_About this exercise_.
Taking the line with "-- ==== Sys2Proof/Tests/Slice0.lean" as the first and the line with "as none. -/" as the last, set down exactly every line in that range from the entries below, and no more.

_Records to use_.
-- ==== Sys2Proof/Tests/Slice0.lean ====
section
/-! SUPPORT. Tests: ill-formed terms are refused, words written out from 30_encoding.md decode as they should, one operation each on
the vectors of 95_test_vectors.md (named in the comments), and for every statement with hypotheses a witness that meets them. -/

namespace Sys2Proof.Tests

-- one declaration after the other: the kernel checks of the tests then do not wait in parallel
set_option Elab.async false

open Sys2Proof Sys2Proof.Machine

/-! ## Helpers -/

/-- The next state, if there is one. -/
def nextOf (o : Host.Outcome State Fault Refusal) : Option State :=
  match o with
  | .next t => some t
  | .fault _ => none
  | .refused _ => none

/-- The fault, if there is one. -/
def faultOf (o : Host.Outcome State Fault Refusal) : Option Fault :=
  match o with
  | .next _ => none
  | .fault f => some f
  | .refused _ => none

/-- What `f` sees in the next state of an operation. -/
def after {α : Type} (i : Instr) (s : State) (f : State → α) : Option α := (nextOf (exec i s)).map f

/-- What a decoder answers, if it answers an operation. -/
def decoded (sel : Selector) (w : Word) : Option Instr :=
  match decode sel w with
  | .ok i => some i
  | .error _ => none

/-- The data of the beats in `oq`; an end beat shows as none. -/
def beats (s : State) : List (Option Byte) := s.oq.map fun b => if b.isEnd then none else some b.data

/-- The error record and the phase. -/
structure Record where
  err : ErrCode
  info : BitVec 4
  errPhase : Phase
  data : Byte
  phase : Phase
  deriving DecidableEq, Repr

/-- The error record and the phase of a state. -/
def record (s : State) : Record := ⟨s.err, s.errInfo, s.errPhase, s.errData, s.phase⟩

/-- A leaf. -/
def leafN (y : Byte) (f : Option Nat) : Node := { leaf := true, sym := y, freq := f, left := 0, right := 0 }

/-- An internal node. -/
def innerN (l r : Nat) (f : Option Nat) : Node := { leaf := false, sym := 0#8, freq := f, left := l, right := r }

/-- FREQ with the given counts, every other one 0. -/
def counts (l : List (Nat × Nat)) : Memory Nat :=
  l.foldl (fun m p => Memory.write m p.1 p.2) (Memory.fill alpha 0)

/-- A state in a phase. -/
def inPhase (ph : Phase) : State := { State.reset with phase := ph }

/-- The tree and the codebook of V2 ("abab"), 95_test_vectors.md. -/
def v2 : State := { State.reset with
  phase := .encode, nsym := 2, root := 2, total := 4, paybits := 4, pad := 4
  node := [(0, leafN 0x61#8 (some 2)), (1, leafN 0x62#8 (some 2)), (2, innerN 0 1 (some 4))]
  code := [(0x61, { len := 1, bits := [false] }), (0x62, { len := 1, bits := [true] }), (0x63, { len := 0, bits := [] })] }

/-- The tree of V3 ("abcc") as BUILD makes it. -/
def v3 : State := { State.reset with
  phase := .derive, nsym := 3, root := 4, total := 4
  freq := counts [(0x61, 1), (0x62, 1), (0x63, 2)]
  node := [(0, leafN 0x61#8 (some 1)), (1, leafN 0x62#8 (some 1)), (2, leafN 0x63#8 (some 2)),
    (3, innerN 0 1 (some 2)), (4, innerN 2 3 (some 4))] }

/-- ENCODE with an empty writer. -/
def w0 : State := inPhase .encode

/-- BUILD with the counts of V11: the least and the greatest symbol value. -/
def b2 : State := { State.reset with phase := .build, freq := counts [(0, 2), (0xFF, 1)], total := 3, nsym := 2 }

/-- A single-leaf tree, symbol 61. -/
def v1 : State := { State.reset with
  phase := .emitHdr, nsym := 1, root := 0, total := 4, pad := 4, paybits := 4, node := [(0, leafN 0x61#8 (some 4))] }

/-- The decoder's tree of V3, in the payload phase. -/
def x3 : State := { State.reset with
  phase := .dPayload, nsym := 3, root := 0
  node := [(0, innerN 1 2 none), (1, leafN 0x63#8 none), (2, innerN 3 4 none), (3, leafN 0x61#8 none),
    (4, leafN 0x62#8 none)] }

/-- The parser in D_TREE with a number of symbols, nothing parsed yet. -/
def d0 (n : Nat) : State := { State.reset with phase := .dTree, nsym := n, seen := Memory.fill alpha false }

==

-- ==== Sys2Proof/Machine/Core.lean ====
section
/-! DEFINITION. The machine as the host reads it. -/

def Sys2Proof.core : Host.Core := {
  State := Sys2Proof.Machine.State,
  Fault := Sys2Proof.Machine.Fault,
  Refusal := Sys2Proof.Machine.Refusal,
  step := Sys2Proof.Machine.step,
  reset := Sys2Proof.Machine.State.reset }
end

_Answer space_.
-- ==== Sys2Proof/Tests/Slice0.lean ====
section
/-! SUPPORT. Tests: ill-formed terms are refused, words written out from 30_encoding.md decode as they should, one operation each on
the vectors of 95_test_vectors.md (named in the comments), and for every statement with hypotheses a witness that meets them. -/

namespace Sys2Proof.Tests

-- one declaration after the other: the kernel checks of the tests then do not wait in parallel
set_option Elab.async false

open Sys2Proof Sys2Proof.Machine

/-! ## Helpers -/

/-- The next state, if there is one. -/
def nextOf (o : Host.Outcome State Fault Refusal) : Option State :=
  match o with
  | .next t => some t
  | .fault _ => none
  | .refused _ => none

/-- The fault, if there is one. -/
def faultOf (o : Host.Outcome State Fault Refusal) : Option Fault :=
  match o with
  | .next _ => none
  | .fault f => some f
  | .refused _ => none

/-- What `f` sees in the next state of an operation. -/
def after {α : Type} (i : Instr) (s : State) (f : State → α) : Option α := (nextOf (exec i s)).map f

/-- What a decoder answers, if it answers an operation. -/
def decoded (sel : Selector) (w : Word) : Option Instr :=
  match decode sel w with
  | .ok i => some i
  | .error _ => none

/-- The data of the beats in `oq`; an end beat shows as none. -/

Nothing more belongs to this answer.